In tema di licenziamento illegittimo e invito a riprendere il servizio
Con l’ordinanza n. 3264 depositata il 5 febbraio 2024, la Corte di Cassazione si è pronunciata sul ricorso proposto da un lavoratore che, impugnato il licenziamento intimatogli e ottenuta la condanna del datore di lavoro alla reintegra nel posto di lavoro, si era rifiutato di riprendere servizio ritenendo che l’invito del datore di lavoro fosse da ritenersi integralmente nullo poiché lo invitava a ripresentarsi presso i locali aziendali entro un termine inferiore a quello previsto dal quinto comma dell’art. 18 della legge 20 maggio 1970, n. 300 (nella versione antecedente alla modifiche apportate dalla riforma del 2012 e applicabile ratione temporis alla fattispecie oggetto del giudizio).
Nell’occasione, la Cassazione ha quindi chiarito il significato e la portata del termine indicato dalla succitata norma affermando che il quinto comma dell’art. 18 non impone al datore di lavoro l’obbligo di fissare al lavoratore un termine di trenta giorni per la ripresa del servizio, ben potendo indicare anche un termine inferiore. La norma si limita infatti a stabilire che l’effetto della risoluzione del rapporto di lavoro si verifica il trentesimo giorno successivo al ricevimento dell’invito da parte del lavoratore sempre che quest’ultimo – come era accaduto nel caso di specie – non abbia esercitato il diritto di opzione.

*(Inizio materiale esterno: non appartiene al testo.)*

-- ==== Sys2Proof/Laws/ApartOrders.lean ====
section
/-!
SUPPORT. Each operation for one hide leaves every other hide as it was: the orders, transactions and DMA.
-/

namespace Sys2Proof.Machine
open Sys2Proof

/-! ### Txn.lean -/

theorem beginWork_apart (h : Nat) (s : State) (o : Order) : Apart h s (beginWork h s o) := by
  unfold beginWork
  try dsimp only
  repeat' (first
    | with_reducible exact Apart.refl _ _ | (with_reducible apply Apart.after (State.upQ_apart _ _ _))
    | (with_reducible apply Apart.after (State.endTaken_apart _ _ _ _ _ _))
    | (with_reducible apply Apart.after (State.checks_apart _ _ _))
    | (with_reducible apply Apart.after (State.dispatchOne_apart _ _ _)) | split)

/-! ### Move.lean -/

theorem State.forget_apart (s : State) (h : Nat) (f : Flight) : Apart h s (State.forget s h f).1 := by
  unfold State.forget
  try dsimp only
  repeat' (first
    | with_reducible exact Apart.refl _ _ | (with_reducible apply Apart.after (State.upO_apart _ _ _)))

/-! ### Append.lean -/

theorem State.revoke_apart (s : State) (h : Nat) (f : Flight) : Apart h s (State.revoke s h f) := by
  unfold State.revoke
  try dsimp only
  repeat' (first
    | with_reducible exact Apart.refl _ _ | (with_reducible apply Apart.after (State.upO_apart _ _ _))
    | (with_reducible apply Apart.after (State.giveBack_apart _ _ _)))

/-! ### StepOrders.lean -/

theorem State.putPieces_apart (s : State) (h : Nat) (f : Flight) (ps : List HeldOut) : Apart h s (State.putPieces s h
    f ps).1 := by
  unfold State.putPieces
  try dsimp only
  repeat' (first
    | with_reducible exact Apart.refl _ _ | with_reducible apply Apart.ite
    | (with_reducible apply Apart.after (State.upC_apart _ _ _))
    | (with_reducible apply Apart.after (State.dmaWrite_apart _ _ _ _ _))
    | (with_reducible apply Apart.after (Apart.foldlPair _ (fun _ _ => ?_) _ _)) | split)

/-! ### Replays.lean -/

theorem State.release_apart (s : State) (h : Nat) (f : Flight) (entries : List Nat) (g : HeldOut → HeldOut) : Apart h
    s (State.release s h f entries g).1 := by
  unfold State.release
  try dsimp only
  repeat' (first
    | with_reducible exact Apart.refl _ _ | (with_reducible apply Apart.after (State.dmaWrite_apart _ _ _ _ _))
    | (with_reducible apply Apart.after (State.putPieces_apart _ _ _ _))
    | (with_reducible apply Apart.after (Apart.foldl _ (fun _ _ => ?_) _ _)) | split)

/-! ### Txn.lean -/

theorem State.abortTxn_apart (s : State) (h : Nat) (t : Txn) : Apart h s (State.abortTxn s h t) := by
  unfold State.abortTxn
  try dsimp only
  repeat' (first
    | with_reducible exact Apart.refl _ _ | (with_reducible apply Apart.after (State.upQ_apart _ _ _))
    | (with_reducible apply Apart.after (State.revoke_apart _ _ _))
    | (with_reducible apply Apart.after (Apart.foldl _ (fun _ _ => ?_) _ _)))

/-! ### Meta.lean -/

theorem State.settle_apart (s : State) (h : Nat) (f : Flight) : Apart h s (State.settle s h f) := by
  unfold State.settle
  try dsimp only
  repeat' (first
    | with_reducible exact Apart.refl _ _ | with_reducible apply Apart.ite
    | (with_reducible apply Apart.after (State.keep_apart _ _ _))
    | (with_reducible apply Apart.after (State.putFlight_apart _ _ _)))

theorem State.close_apart (s : State) (h : Nat) (f : Flight) (e : Env) : Apart h s (State.close s h f e) := by
  unfold State.close
  try dsimp only
  repeat' (first
    | with_reducible exact Apart.refl _ _ | (with_reducible apply Apart.after (State.settle_apart _ _ _))
    | (with_reducible apply Apart.keptBy (State.hold_kept _ _ _ _ _) (by decide)))

/-! ### Rods.lean -/

theorem State.eccResult_apart (s : State) (h : Nat) (e : DramErr) : Apart h s (State.eccResult s h e) := by
  unfold State.eccResult
  try dsimp only
  repeat' (first
    | with_reducible exact Apart.refl _ _ | with_reducible apply Apart.ite
    | (with_reducible apply Apart.keptBy (State.upCluster_kept _ _ _) (by decide))
    | (with_reducible apply Apart.after (State.upO_apart _ _ _)) | split | (with_reducible apply Apart.upd))

theorem State.stored_apart (s : State) (h : Nat) (e : Env) : Apart h s (State.stored s h e) := by
  unfold State.stored
  try dsimp only
  repeat' (first
    | with_reducible exact Apart.refl _ _ | (with_reducible apply Apart.after (State.upO_apart _ _ _))
    | (with_reducible apply Apart.after (State.eccResult_apart _ _ _))
    | (with_reducible apply Apart.after (Apart.foldl _ (fun _ _ => ?_) _ _)))

/-! ### Meta.lean -/

theorem forkWork_apart (h : Nat) (e : Env) (s : State) (o : Order) (f : Flight) : Apart h s (forkWork h e s o f) := by
  unfold forkWork
  try dsimp only
  repeat' (first
    | with_reducible exact Apart.refl _ _ | with_reducible apply Apart.ite
    | (with_reducible apply Apart.after (State.close_apart _ _ _ _))
    | (with_reducible apply Apart.after (State.keep_apart _ _ _))
    | (with_reducible apply Apart.after (State.stored_apart _ _ _)) | split)

/-! ### Move.lean -/

theorem State.abandon_apart (s : State) (h : Nat) (f : Flight) (status detail : Nat) (result : List Byte := []) :
    Apart h s (State.abandon s h f status detail result) := by
  unfold State.abandon
  try dsimp only
  repeat' (first
    | with_reducible exact Apart.refl _ _ | (with_reducible apply Apart.after (State.settle_apart _ _ _))
    | (with_reducible apply Apart.after (State.giveBack_apart _ _ _))
    | (with_reducible apply Apart.after (State.forget_apart _ _ _)))
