theorem State.dispatchAll_steady (s : State) (h : Nat) : Steady s (State.dispatchAll s h) := by
  unfold State.dispatchAll
  try dsimp only
  repeat' (first
    | with_reducible exact Steady.refl _ | (with_reducible apply Steady.after (State.dispatch_steady _ _ _)))

/-! ### Admit.lean -/

theorem State.admit_steady (s : State) (h c : Nat) (cls : SlotClass) (is : Order → Bool) (fit : HideSt → Order → Fit)
    (eff : State → Order → Flight → State) (h_eff : ∀ x0 x1 x2, Steady x0 (eff x0 x1 x2)) : Steady s (State.admitFirst s h
    c cls is fit eff) := by
  unfold State.admitFirst
  try dsimp only
  repeat' (first
    | with_reducible exact Steady.refl _ | with_reducible apply Steady.ite
    | (with_reducible refine Steady.trans ?_ (h_eff _ _ _))
    | ((with_reducible refine Steady.after (State.upHide_steady ?_) ?_); intros; rfl)
    | (with_reducible apply Steady.after (State.keep_steady _ _ _))
    | (with_reducible apply Steady.after (State.dropFetches_steady _ _ _)) | split)

/-! ### Queue.lean -/

theorem State.takeEntries_steady (s : State) (h ring n : Nat) (timeout : Bool) : Steady s (State.takeEntries s h ring
    n timeout) := by
  unfold State.takeEntries
  try dsimp only
  repeat' (first
    | with_reducible exact Steady.refl _ | with_reducible apply Steady.ite
    | (with_reducible apply Steady.keptBy (State.writeMem_kept _ _ _ _) (by decide))
    | (with_reducible apply Steady.after (State.upQ_steady _ _ _))
    | (with_reducible apply Steady.after (State.upC_steady _ _ _))
    | (with_reducible apply Steady.after (Steady.foldl _ (fun _ _ => ?_) _ _)) | split)

theorem packetTimeout_steady (h ring : Nat) (s : State) : Steady s (packetTimeout h ring s) := by
  unfold packetTimeout
  try dsimp only
  repeat' (first
    | with_reducible exact Steady.refl _ | with_reducible apply Steady.ite
    | (with_reducible apply Steady.after (State.takeEntries_steady _ _ _ _ _))
    | (with_reducible apply Steady.after (State.dispatchAll_steady _ _)) | split)

theorem queuePointerMismatch_steady (h : Nat) (kind : RingKind) (n : Nat) (s : State) : Steady s (queuePointerMismatch
    h kind n s) := by
  unfold queuePointerMismatch
  try dsimp only
  repeat' (first
    | with_reducible exact Steady.refl _ | (with_reducible apply Steady.keptBy (State.clearTags_kept _ _ _) (by decide))
    | (with_reducible apply Steady.after (State.postEvent_steady _ _ _))
    | (with_reducible apply Steady.after (State.upQ_steady _ _ _))
    | (with_reducible apply Steady.keptBy (State.record_kept _ _ _ _ _) (by decide)) | split)

theorem heldPostTimeout_steady (h : Nat) (s : State) : Steady s (heldPostTimeout h s) := by
  unfold heldPostTimeout
  try dsimp only
  repeat' (first
    | with_reducible exact Steady.refl _ | (with_reducible apply Steady.after (State.upQ_steady _ _ _)))

theorem takePacket_steady (h : Nat) (s : State) : Steady s (takePacket h s) := by
  unfold takePacket
  try dsimp only
  repeat' (first
    | with_reducible exact Steady.refl _ | with_reducible apply Steady.ite
    | (with_reducible apply Steady.after (State.takeEntries_steady _ _ _ _ _))
    | (with_reducible apply Steady.after (State.dispatchAll_steady _ _)) | split)

end Sys2Proof.Machine
end

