theorem exec_poisonMarkWrite_steady acre line (s : State) :
    ∃ s', exec (.poisonMarkWrite acre line) s = .next s' ∧ Steady s s' := by
  refine ⟨_, rfl, ?_⟩
  repeat' (first
    | with_reducible exact Steady.refl _ | (with_reducible apply Steady.keptBy (poisonMarkWrite_kept _ _ _) (by decide))
    | split | (with_reducible apply Steady.upd))

theorem exec_ringEnable_steady h kind ring ctl (s : State) :
    ∃ s', exec (.ringEnable h kind ring ctl) s = .next s' ∧ Steady s s' := by
  refine ⟨_, rfl, ?_⟩
  repeat' (first
    | with_reducible exact Steady.refl _ | (with_reducible apply Steady.after (ringEnable_steady _ _ _ _ _)) | split
    | (with_reducible apply Steady.upd))

theorem exec_ringDisable_steady h kind ring ctl (s : State) :
    ∃ s', exec (.ringDisable h kind ring ctl) s = .next s' ∧ Steady s s' := by
  refine ⟨_, rfl, ?_⟩
  repeat' (first
    | with_reducible exact Steady.refl _ | (with_reducible apply Steady.after (ringDisable_steady _ _ _ _ _)) | split
    | (with_reducible apply Steady.upd))

theorem exec_bufferEnable_steady h b ctl (s : State) :
    ∃ s', exec (.bufferEnable h b ctl) s = .next s' ∧ Steady s s' := by
  refine ⟨_, rfl, ?_⟩
  repeat' (first
    | with_reducible exact Steady.refl _ | (with_reducible apply Steady.after (bufferEnable_steady _ _ _ _)) | split
    | (with_reducible apply Steady.upd))

theorem exec_bufferDisable_steady h b ctl (s : State) :
    ∃ s', exec (.bufferDisable h b ctl) s = .next s' ∧ Steady s s' := by
  refine ⟨_, rfl, ?_⟩
  repeat' (first
    | with_reducible exact Steady.refl _ | (with_reducible apply Steady.after (bufferDisable_steady _ _ _ _)) | split
    | (with_reducible apply Steady.upd))

theorem exec_rcRegisterRead_steady h off size (s : State) :
    ∃ s', exec (.rcRegisterRead h off size) s = .next s' ∧ Steady s s' := by
  refine ⟨_, rfl, ?_⟩
  repeat' (first
    | with_reducible exact Steady.refl _ | (with_reducible apply Steady.after (registerRead_steady _ _ _ _)) | split
    | (with_reducible apply Steady.upd))

theorem exec_cxlLinkWidthChange_steady width rate (s : State) :
    ∃ s', exec (.cxlLinkWidthChange width rate) s = .next s' ∧ Steady s s' := by
  refine ⟨_, rfl, ?_⟩
  repeat' (first
    | with_reducible exact Steady.refl _ | (with_reducible apply Steady.after (linkWidthChange_steady _ _ _)) | split
    | (with_reducible apply Steady.upd))

theorem exec_spdmGetMeasurements_steady mailbox nonce (s : State) :
    ∃ s', exec (.spdmGetMeasurements mailbox nonce) s = .next s' ∧ Steady s s' := by
  refine ⟨_, rfl, ?_⟩
  repeat' (first
    | with_reducible exact Steady.refl _ | (with_reducible apply Steady.keptBy (getMeasurements_kept _ _ _) (by decide))
    | split | (with_reducible apply Steady.upd))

Le ragioni di tale interpretazione sono da ricercare, ad avviso della Cassazione, innanzitutto nella formulazione letterale della disposizione stessa che non prevede la nullità del termine inferiore a trenta giorni ma, soprattutto, nella sua ratio: il termine di trenta giorni deve infatti intendersi come stabilito nell’interesse del lavoratore illegittimamente licenziato al quale, afferma la Corte, la legge attribuisce un congruo spatium deliberandi per consentirgli di adottare con la massima ponderazione le proprie determinazioni (in questo senso si veda anche Cass., 7 giugno 1991, n. 6494 e Cass., 27 novembre 2013 n. 26519).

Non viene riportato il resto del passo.